▶ **Exercise prompt**
Once you reach the line that holds "s.stack.length ≠ 256)" in the listing below, output it and every line after it through the line that holds "simp [pushValue, push_of_full h]", word for word.

* * * *

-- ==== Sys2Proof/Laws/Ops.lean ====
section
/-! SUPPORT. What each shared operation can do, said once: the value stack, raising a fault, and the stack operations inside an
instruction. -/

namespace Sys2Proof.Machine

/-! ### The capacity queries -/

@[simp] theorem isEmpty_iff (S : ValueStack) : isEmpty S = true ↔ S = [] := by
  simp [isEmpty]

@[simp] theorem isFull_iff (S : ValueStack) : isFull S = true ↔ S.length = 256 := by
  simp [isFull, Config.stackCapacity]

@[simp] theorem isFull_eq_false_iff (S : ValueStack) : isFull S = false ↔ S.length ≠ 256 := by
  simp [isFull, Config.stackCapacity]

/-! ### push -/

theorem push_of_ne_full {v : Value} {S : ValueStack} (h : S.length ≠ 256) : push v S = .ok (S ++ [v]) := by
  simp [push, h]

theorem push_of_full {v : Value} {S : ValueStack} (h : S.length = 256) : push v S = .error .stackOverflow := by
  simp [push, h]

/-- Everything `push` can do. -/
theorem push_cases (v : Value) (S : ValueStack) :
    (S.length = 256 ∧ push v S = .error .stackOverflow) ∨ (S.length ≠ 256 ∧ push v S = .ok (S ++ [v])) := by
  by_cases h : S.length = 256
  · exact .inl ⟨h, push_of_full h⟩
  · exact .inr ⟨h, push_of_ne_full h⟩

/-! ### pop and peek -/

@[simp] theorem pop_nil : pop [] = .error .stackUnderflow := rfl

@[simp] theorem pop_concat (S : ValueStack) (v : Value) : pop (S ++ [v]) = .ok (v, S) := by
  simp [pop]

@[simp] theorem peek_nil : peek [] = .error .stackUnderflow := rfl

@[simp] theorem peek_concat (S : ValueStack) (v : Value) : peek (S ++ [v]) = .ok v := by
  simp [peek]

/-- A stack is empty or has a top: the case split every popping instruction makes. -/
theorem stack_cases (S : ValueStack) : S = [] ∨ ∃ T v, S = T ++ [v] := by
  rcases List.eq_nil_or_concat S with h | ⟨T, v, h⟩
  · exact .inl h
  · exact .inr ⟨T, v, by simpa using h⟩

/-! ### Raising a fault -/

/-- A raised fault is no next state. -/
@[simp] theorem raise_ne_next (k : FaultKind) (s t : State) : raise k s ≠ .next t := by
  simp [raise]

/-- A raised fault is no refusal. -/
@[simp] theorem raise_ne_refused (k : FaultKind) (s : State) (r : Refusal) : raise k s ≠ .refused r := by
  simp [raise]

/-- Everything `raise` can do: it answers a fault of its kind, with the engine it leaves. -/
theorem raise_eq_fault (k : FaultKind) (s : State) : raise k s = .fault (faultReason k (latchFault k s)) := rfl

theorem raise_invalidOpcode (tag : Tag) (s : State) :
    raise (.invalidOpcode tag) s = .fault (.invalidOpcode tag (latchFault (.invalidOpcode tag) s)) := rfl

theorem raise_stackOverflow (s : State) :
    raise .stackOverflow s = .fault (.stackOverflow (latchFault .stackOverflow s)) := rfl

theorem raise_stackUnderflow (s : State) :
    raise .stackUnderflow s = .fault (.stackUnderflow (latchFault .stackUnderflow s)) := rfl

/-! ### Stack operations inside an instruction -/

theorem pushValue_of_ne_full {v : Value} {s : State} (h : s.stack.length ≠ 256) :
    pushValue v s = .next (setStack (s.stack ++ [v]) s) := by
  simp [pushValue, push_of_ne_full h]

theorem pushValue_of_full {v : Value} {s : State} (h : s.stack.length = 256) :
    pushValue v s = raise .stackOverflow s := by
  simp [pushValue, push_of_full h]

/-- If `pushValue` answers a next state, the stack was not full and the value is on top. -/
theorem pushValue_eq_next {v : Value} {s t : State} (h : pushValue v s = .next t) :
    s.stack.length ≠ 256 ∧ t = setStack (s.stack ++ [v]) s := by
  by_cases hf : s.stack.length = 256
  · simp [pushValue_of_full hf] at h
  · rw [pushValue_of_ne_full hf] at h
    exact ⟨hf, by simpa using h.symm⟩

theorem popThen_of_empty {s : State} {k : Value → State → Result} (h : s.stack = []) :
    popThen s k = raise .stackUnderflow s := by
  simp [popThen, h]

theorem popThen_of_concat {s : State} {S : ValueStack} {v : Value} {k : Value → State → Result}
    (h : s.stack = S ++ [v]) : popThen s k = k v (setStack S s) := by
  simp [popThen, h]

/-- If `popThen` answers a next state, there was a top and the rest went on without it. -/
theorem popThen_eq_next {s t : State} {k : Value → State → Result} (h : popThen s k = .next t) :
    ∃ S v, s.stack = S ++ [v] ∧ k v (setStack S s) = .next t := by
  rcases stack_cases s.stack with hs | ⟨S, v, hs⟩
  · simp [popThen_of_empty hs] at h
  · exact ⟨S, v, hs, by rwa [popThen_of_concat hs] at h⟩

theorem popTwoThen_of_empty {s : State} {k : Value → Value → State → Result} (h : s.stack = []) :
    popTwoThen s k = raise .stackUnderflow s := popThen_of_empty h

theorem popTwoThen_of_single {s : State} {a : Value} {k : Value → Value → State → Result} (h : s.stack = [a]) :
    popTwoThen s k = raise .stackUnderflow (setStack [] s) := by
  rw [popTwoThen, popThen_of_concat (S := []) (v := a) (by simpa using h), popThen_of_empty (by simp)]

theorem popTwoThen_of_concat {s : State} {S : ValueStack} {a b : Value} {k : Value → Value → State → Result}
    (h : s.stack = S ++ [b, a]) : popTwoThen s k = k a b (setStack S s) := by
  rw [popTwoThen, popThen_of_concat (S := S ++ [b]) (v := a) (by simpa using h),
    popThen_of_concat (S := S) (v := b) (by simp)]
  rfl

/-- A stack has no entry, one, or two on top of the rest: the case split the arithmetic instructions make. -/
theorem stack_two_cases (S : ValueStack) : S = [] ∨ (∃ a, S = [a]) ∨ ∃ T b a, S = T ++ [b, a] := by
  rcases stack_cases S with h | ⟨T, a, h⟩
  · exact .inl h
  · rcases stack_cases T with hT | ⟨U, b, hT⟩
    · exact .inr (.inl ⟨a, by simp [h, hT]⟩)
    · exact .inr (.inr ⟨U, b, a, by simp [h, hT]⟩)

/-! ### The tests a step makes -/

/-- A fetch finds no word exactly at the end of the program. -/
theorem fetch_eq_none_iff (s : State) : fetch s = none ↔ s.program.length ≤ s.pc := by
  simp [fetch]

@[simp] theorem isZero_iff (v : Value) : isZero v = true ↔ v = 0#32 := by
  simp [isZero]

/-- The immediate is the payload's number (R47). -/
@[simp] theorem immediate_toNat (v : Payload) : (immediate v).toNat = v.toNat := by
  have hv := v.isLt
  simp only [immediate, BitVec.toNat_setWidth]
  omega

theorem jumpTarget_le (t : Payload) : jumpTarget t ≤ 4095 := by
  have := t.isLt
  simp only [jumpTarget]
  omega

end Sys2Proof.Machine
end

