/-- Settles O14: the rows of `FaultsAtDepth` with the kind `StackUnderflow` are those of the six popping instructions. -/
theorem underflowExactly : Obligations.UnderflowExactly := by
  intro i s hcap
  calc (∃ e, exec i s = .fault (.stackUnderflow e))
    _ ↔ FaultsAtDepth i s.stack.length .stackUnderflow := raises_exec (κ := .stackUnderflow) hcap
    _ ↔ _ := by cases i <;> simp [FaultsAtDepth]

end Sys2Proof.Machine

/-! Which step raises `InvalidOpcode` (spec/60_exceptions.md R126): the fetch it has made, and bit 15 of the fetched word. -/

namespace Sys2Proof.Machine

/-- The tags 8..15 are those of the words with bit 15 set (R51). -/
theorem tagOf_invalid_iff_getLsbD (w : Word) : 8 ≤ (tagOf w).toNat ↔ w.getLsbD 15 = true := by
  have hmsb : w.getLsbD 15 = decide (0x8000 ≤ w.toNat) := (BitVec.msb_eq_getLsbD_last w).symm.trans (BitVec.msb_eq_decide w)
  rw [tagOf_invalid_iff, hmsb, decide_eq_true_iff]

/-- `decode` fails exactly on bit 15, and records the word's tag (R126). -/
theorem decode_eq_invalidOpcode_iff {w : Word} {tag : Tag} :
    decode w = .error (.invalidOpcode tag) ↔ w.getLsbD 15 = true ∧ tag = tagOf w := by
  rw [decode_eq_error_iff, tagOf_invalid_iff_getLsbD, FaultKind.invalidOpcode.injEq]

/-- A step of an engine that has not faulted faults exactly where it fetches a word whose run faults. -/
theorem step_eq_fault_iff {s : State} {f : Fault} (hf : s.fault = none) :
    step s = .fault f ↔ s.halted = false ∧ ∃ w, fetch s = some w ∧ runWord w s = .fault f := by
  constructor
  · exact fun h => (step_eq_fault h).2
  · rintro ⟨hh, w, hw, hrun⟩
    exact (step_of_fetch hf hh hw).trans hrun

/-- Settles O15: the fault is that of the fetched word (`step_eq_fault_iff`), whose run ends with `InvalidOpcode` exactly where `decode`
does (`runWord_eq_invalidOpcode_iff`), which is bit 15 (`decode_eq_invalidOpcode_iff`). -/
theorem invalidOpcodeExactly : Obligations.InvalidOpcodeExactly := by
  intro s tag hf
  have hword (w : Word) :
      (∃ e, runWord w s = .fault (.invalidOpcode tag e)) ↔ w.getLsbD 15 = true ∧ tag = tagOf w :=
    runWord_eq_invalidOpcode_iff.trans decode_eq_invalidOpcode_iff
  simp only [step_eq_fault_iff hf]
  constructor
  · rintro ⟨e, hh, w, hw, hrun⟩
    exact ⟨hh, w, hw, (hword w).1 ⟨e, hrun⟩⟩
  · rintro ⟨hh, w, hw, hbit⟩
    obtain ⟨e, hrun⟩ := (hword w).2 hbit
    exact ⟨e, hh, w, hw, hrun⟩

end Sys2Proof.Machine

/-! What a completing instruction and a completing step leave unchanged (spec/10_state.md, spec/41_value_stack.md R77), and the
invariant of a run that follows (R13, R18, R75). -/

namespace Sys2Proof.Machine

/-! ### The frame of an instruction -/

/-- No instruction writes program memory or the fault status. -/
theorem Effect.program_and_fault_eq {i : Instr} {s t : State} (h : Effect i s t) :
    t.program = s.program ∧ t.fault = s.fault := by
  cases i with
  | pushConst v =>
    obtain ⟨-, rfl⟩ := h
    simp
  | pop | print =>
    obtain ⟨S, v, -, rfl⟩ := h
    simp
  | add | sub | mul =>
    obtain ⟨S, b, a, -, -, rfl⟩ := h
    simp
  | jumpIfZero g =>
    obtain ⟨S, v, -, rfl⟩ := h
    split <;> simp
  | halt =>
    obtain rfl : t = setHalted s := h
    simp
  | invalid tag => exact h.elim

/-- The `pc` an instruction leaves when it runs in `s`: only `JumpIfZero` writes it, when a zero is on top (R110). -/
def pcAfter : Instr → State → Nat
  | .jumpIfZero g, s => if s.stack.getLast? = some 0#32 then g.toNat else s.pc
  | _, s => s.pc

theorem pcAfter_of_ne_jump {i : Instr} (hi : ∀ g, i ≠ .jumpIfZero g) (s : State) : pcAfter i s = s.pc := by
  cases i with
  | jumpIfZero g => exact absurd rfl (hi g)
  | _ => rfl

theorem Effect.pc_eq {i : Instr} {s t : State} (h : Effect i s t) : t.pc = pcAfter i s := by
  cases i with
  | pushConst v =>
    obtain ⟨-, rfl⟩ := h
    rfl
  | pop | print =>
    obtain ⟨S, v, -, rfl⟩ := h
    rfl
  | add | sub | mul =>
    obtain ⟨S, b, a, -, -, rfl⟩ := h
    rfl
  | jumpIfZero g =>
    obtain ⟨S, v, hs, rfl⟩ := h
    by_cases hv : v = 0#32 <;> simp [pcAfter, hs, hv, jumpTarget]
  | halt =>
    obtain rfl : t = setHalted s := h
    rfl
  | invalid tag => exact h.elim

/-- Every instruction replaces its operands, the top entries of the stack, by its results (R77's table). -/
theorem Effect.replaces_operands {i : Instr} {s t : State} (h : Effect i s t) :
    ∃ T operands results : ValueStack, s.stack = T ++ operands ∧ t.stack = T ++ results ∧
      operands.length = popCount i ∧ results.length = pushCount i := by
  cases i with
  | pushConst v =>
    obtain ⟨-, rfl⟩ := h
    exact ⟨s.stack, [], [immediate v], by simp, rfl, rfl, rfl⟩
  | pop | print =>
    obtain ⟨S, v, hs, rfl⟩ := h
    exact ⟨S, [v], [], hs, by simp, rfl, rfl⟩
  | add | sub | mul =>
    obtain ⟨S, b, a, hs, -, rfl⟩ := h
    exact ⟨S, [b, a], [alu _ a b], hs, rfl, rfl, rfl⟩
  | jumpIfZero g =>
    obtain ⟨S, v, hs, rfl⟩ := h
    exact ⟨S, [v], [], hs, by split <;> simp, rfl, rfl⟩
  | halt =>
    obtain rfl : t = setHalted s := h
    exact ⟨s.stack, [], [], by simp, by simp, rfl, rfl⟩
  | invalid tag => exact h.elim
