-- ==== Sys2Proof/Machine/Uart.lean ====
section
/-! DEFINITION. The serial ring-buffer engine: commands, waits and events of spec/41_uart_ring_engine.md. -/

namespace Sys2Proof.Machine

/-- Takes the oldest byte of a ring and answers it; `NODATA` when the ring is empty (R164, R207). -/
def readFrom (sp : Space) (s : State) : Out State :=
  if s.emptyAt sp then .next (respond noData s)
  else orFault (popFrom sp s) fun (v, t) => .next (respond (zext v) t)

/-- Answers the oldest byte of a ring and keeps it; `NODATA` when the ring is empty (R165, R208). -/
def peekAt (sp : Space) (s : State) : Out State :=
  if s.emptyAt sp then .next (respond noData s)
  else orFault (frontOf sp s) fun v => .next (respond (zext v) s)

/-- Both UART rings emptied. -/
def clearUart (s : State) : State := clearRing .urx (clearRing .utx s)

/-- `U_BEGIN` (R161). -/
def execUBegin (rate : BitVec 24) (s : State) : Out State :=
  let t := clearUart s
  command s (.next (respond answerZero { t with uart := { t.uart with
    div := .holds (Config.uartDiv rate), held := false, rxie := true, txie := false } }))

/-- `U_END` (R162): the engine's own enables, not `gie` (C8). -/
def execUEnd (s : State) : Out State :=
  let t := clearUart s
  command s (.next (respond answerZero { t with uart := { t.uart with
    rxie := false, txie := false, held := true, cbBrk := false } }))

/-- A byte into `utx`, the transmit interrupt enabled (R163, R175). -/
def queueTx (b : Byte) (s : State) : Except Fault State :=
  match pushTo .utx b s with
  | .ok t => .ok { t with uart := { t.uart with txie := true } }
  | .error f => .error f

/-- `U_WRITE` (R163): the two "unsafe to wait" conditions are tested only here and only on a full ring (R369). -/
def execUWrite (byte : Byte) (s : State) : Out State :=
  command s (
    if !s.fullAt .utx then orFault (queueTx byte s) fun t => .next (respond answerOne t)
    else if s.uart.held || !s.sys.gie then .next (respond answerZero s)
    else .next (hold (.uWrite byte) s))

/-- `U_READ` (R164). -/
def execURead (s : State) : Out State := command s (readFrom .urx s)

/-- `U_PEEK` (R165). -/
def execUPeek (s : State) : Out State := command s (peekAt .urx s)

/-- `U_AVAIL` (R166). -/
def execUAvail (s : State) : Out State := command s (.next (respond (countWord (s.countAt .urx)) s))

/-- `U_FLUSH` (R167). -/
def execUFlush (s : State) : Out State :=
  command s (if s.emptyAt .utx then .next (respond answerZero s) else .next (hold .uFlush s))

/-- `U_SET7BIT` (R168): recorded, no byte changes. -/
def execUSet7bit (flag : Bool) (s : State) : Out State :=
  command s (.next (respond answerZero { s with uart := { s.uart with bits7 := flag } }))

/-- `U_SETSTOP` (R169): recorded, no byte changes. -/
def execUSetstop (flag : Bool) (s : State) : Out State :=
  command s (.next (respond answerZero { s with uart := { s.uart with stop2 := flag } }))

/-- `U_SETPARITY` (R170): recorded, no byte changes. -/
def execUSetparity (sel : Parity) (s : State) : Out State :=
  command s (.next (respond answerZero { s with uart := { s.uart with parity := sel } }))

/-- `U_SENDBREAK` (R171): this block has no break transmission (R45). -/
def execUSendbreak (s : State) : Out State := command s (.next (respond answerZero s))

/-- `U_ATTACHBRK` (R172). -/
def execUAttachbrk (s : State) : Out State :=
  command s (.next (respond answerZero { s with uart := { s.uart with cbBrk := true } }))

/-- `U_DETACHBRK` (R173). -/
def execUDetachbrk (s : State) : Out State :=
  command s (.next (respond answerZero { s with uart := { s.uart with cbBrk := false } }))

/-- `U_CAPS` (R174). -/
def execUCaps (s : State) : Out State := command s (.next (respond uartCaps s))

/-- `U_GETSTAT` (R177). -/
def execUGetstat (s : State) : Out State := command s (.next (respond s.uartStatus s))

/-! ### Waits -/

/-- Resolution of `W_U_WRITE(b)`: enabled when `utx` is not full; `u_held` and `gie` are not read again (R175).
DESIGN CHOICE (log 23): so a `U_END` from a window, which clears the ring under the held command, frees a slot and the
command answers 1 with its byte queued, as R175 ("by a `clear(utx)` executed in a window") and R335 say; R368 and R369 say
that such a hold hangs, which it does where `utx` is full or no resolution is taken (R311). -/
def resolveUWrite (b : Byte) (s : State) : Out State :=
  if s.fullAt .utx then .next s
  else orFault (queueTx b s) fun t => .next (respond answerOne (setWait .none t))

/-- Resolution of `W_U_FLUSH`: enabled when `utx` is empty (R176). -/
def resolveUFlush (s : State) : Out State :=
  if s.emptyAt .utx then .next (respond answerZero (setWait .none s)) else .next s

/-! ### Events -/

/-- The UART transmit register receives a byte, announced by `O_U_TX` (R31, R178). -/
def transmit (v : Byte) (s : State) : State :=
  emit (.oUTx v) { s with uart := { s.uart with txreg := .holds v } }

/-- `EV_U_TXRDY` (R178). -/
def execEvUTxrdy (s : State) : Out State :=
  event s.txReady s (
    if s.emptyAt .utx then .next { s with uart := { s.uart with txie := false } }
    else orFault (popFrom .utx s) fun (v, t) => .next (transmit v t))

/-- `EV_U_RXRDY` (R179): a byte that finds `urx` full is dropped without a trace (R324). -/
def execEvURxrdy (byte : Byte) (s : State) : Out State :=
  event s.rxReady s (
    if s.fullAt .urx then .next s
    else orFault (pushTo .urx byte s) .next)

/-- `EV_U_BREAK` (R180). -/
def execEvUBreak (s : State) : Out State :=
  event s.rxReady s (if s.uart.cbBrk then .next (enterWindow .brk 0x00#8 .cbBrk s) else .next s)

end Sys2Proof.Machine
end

* * * *

▶ **Problem solution**
theorem pushValue_of_ne_full {v : Value} {s : State} (h : s.stack.length ≠ 256) :
    pushValue v s = .next (setStack (s.stack ++ [v]) s) := by
  simp [pushValue, push_of_ne_full h]

theorem pushValue_of_full {v : Value} {s : State} (h : s.stack.length = 256) :
    pushValue v s = raise .stackOverflow s := by
  simp [pushValue, push_of_full h]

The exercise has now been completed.